Problem statement. Line by line, give the data again exactly as it appears.

[Records supplied]

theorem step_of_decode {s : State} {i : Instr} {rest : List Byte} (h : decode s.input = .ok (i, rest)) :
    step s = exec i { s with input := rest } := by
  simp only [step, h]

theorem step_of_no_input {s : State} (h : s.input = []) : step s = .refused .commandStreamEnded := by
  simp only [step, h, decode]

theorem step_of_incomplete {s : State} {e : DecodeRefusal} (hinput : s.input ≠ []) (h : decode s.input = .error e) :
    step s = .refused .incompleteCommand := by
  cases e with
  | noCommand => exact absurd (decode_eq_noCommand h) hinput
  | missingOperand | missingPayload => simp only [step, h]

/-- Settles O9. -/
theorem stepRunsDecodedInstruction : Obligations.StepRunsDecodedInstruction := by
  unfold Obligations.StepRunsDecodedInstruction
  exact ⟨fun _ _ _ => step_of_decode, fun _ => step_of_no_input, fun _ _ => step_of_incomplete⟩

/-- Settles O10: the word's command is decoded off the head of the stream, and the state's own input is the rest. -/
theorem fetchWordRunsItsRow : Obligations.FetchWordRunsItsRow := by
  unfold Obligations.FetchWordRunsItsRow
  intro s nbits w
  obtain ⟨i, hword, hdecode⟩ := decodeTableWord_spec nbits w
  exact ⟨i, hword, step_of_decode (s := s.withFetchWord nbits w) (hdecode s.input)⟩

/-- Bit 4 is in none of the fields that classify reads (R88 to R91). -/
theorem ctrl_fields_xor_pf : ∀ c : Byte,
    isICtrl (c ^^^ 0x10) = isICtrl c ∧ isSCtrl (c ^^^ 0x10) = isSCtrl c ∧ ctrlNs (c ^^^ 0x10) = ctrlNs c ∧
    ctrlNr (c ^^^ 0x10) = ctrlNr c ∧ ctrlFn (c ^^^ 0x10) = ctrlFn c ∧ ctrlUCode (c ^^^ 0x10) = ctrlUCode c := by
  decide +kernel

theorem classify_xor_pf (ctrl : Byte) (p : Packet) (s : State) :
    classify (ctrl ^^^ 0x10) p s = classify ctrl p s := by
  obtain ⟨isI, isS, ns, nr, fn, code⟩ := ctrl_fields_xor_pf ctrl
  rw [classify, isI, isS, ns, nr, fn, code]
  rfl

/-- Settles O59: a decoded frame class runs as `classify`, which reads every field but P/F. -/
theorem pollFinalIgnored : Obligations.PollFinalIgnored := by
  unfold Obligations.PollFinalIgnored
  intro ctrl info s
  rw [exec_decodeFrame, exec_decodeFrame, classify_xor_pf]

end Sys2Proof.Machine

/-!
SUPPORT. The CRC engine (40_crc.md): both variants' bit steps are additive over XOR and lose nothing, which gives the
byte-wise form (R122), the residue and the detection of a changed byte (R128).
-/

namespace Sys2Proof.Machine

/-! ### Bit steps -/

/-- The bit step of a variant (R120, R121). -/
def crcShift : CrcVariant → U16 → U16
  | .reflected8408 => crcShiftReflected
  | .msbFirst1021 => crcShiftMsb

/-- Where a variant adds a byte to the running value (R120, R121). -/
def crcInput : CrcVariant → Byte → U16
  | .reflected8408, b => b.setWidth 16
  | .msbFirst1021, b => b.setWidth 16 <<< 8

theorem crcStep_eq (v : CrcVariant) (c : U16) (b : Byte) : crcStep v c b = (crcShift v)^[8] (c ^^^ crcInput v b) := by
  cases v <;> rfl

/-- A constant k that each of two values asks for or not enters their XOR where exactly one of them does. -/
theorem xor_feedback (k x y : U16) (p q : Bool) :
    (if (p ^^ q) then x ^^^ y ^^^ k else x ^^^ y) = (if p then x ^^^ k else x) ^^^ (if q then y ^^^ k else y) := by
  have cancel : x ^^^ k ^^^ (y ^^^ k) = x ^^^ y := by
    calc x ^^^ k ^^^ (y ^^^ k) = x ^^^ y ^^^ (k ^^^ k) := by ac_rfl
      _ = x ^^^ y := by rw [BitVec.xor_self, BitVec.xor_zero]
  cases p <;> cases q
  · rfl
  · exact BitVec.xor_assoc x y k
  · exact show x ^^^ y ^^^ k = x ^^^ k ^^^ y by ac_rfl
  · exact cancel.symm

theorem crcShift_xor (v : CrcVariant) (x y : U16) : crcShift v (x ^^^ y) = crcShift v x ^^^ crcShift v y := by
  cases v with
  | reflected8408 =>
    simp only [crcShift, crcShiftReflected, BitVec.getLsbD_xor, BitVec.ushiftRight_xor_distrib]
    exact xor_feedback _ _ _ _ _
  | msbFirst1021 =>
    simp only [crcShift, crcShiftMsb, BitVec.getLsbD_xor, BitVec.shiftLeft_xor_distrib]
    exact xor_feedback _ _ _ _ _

[/Records supplied]

Solution.
theorem step_of_decode {s : State} {i : Instr} {rest : List Byte} (h : decode s.input = .ok (i, rest)) :
    step s = exec i { s with input := rest } := by
  simp only [step, h]

theorem step_of_no_input {s : State} (h : s.input = []) : step s = .refused .commandStreamEnded := by
  simp only [step, h, decode]

theorem step_of_incomplete {s : State} {e : DecodeRefusal} (hinput : s.input ≠ []) (h : decode s.input = .error e) :
    step s = .refused .incompleteCommand := by
  cases e with
  | noCommand => exact absurd (decode_eq_noCommand h) hinput
  | missingOperand | missingPayload => simp only [step, h]

/-- Settles O9. -/
theorem stepRunsDecodedInstruction : Obligations.StepRunsDecodedInstruction := by
  unfold Obligations.StepRunsDecodedInstruction
  exact ⟨fun _ _ _ => step_of_decode, fun _ => step_of_no_input, fun _ _ => step_of_incomplete⟩

/-- Settles O10: the word's command is decoded off the head of the stream, and the state's own input is the rest. -/
theorem fetchWordRunsItsRow : Obligations.FetchWordRunsItsRow := by
  unfold Obligations.FetchWordRunsItsRow
  intro s nbits w
  obtain ⟨i, hword, hdecode⟩ := decodeTableWord_spec nbits w
  exact ⟨i, hword, step_of_decode (s := s.withFetchWord nbits w) (hdecode s.input)⟩

/-- Bit 4 is in none of the fields that classify reads (R88 to R91). -/
theorem ctrl_fields_xor_pf : ∀ c : Byte,
    isICtrl (c ^^^ 0x10) = isICtrl c ∧ isSCtrl (c ^^^ 0x10) = isSCtrl c ∧ ctrlNs (c ^^^ 0x10) = ctrlNs c ∧
    ctrlNr (c ^^^ 0x10) = ctrlNr c ∧ ctrlFn (c ^^^ 0x10) = ctrlFn c ∧ ctrlUCode (c ^^^ 0x10) = ctrlUCode c := by
  decide +kernel

theorem classify_xor_pf (ctrl : Byte) (p : Packet) (s : State) :
    classify (ctrl ^^^ 0x10) p s = classify ctrl p s := by
  obtain ⟨isI, isS, ns, nr, fn, code⟩ := ctrl_fields_xor_pf ctrl
  rw [classify, isI, isS, ns, nr, fn, code]
  rfl

/-- Settles O59: a decoded frame class runs as `classify`, which reads every field but P/F. -/
theorem pollFinalIgnored : Obligations.PollFinalIgnored := by
  unfold Obligations.PollFinalIgnored
  intro ctrl info s
  rw [exec_decodeFrame, exec_decodeFrame, classify_xor_pf]

end Sys2Proof.Machine

/-!
SUPPORT. The CRC engine (40_crc.md): both variants' bit steps are additive over XOR and lose nothing, which gives the
byte-wise form (R122), the residue and the detection of a changed byte (R128).
-/

namespace Sys2Proof.Machine

/-! ### Bit steps -/

/-- The bit step of a variant (R120, R121). -/
def crcShift : CrcVariant → U16 → U16
  | .reflected8408 => crcShiftReflected
  | .msbFirst1021 => crcShiftMsb

/-- Where a variant adds a byte to the running value (R120, R121). -/
def crcInput : CrcVariant → Byte → U16
  | .reflected8408, b => b.setWidth 16
  | .msbFirst1021, b => b.setWidth 16 <<< 8

theorem crcStep_eq (v : CrcVariant) (c : U16) (b : Byte) : crcStep v c b = (crcShift v)^[8] (c ^^^ crcInput v b) := by
  cases v <;> rfl

/-- A constant k that each of two values asks for or not enters their XOR where exactly one of them does. -/
theorem xor_feedback (k x y : U16) (p q : Bool) :
    (if (p ^^ q) then x ^^^ y ^^^ k else x ^^^ y) = (if p then x ^^^ k else x) ^^^ (if q then y ^^^ k else y) := by
  have cancel : x ^^^ k ^^^ (y ^^^ k) = x ^^^ y := by
    calc x ^^^ k ^^^ (y ^^^ k) = x ^^^ y ^^^ (k ^^^ k) := by ac_rfl
      _ = x ^^^ y := by rw [BitVec.xor_self, BitVec.xor_zero]
  cases p <;> cases q
  · rfl
  · exact BitVec.xor_assoc x y k
  · exact show x ^^^ y ^^^ k = x ^^^ k ^^^ y by ac_rfl
  · exact cancel.symm

theorem crcShift_xor (v : CrcVariant) (x y : U16) : crcShift v (x ^^^ y) = crcShift v x ^^^ crcShift v y := by
  cases v with
  | reflected8408 =>
    simp only [crcShift, crcShiftReflected, BitVec.getLsbD_xor, BitVec.ushiftRight_xor_distrib]
    exact xor_feedback _ _ _ _ _
  | msbFirst1021 =>
    simp only [crcShift, crcShiftMsb, BitVec.getLsbD_xor, BitVec.shiftLeft_xor_distrib]
    exact xor_feedback _ _ _ _ _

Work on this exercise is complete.